In that context, speech-to-speech (S2S) models have captured a lot of excitement. These models promise real-time, expressive conversations that sound genuinely human, capable of inflecting tone, emotion, and cadence in a way that text-based systems cannot. Unlike traditional speech-to-text → language model → text-to-speech pipelines, S2S models operate directly on audio, skipping the transcription and synthesis steps entirely.
This generally makes them faster and more fluid, which is ideal for demos where “good” is defined by voice quality, tone, and naturalness. Moving from a demo to an enterprise deployment, however, is a very different challenge. For production use cases, success isn’t just about how natural the system sounds but also how reliably and accurately it executes workflows.
The challenges taking speech-to-speech models to production
Speech-to-speech models represent a remarkable technical achievement, but their current limitations become clear in enterprise settings. These systems struggle with three critical requirements for production deployment: reliability, factual accuracy, and cost efficiency.
Reliability
Enterprises depend on systems that behave predictably, so they need AI agents that follow defined workflows explicitly. Speech-to-speech models, while expressive, often struggle with this kind of precision. It’s difficult to enforce consistent behavior; their smaller, streamlined architectures make them faster, but also more prone to mistakes when precision matters most.
This variability becomes especially risky in sensitive workflows.

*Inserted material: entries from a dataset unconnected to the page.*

/-- R15, R99 (decision D7): a command given while a burst runs has no step; the refusal is the model's (log entry 10). -/
def Obligations.CommandWithoutReadyHasNoStep : Prop :=
  ∀ (i : Instr) (s : State), s.tx ≠ .idle → (∀ reg data, i ≠ .encode reg data) → exec i s = .refused .notReady

/-- R38, R86 (the spec's derivations): the last install for a device decides its slot, whatever register it names, and
installing the same frame twice is installing it once. -/
def Obligations.LastInstallForADeviceWins : Prop :=
  ∀ (dev : Nat) (reg₁ reg₂ : RegAddr) (data₁ data₂ : DataByte) (s : State),
    s.tx = .idle → 1 ≤ dev → dev ≤ s.chainLength →
    ∃ t u v, exec (.load dev reg₁ data₁) s = .next t ∧ exec (.load dev reg₂ data₂) t = .next u ∧
      exec (.load dev reg₂ data₂) s = .next v ∧ u.slots = v.slots ∧ u.slots[dev - 1]? = some (encodeFrame reg₂ data₂)

/-- R145 (the spec's derivation): a rejected command leaves no mark. Whatever the host gives next, as long as no reset comes,
all that follows is what follows without the rejected command: the hardware, the inputs, and every event and every response
added. The two runs are compared through the one that begins at `s` with nothing recorded. -/
def Obligations.RejectedCommandLeavesNoMark : Prop :=
  ∀ (i j : Instr) (dev : Nat) (reg : RegAddr) (data : DataByte) (s : State),
    installOperands i = some (dev, reg, data) → s.tx = .idle → dev < 1 ∨ s.chainLength < dev →
    ∃ t, exec i s = .next t ∧ t.hardware = s.hardware ∧ t.frameOut = s.frameOut ∧ t.trace = s.trace ∧ t.past = s.past ∧
      t.responses = s.responses ++ [.addressingError] ∧
      ∀ k, NoResetFor k s →
        execThen j k s = seen (State.afterRecordsOf s) (execThen j k s.withoutRecords) ∧
        execThen j k t = seen (State.afterRecordsOf t) (execThen j k s.withoutRecords)

/-! ### The step -/

/-- R94: a word presented in `Idle`, when reset is not asserted, is decoded and its instruction is what the step runs; the
step takes the word from the port and one sample of the reset input, and clears the model's `frameOut` (log entries 4, 5, 8). -/
def Obligations.StepRunsTheDecodedInstruction : Prop :=
  ∀ (s : State) (w : EncodedWord) (ws : List EncodedWord) (i : Instr),
    1 ≤ s.chainLength → s.rstNow = false → s.tx = .idle → s.port = w :: ws → decode w = .ok i →
    step s = exec i { s with port := ws, rst := s.rst.tail, frameOut := none }

/-- R95: the `LatchLow` step, and what it leaves alone. -/
def Obligations.LatchLowStepLowersCs : Prop :=
  ∀ s : State, 1 ≤ s.chainLength → s.rstNow = false → s.tx = .latchLow →
    ∃ t, step s = .next t ∧ t.tx = .shift 0 .present ∧
      t.pins = { s.pins with cs := false } ∧ t.trace = s.trace ++ [⟨.cs, false⟩] ∧
      t.slots = s.slots ∧ t.responses = s.responses ∧ t.port = s.port ∧ t.past = s.past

Models optimized for conversational fluidity can skip steps entirely, creating inconsistent or unsafe outcomes that erode customer trust.
Hallucinations and factual accuracy
Speech-to-speech models also tend to hallucinate more than traditional text-based systems. Without an intermediate text layer, it’s difficult to insert guardrails or validation steps without adding latency, which makes it harder to balance real-time responsiveness with reliability.
Because these models blend tone and meaning into a single representation, they sometimes “fill in” implied details or paraphrase incorrectly, prioritizing smooth delivery over factual precision. In high-stakes enterprise workflows, that behavior is risky.
Cost efficiency
Finally, cost remains a major constraint. Speech-to-speech models process tokens for every slice of audio (not just words), so they consume more compute than text-only systems. What might be a few tokens of text can become dozens in speech, since pauses, inflections, and background noise all add up.
At enterprise scale, that token expansion compounds quickly. For deployments handling thousands of concurrent calls, the cost difference becomes substantial, making S2S models difficult to justify for production use today.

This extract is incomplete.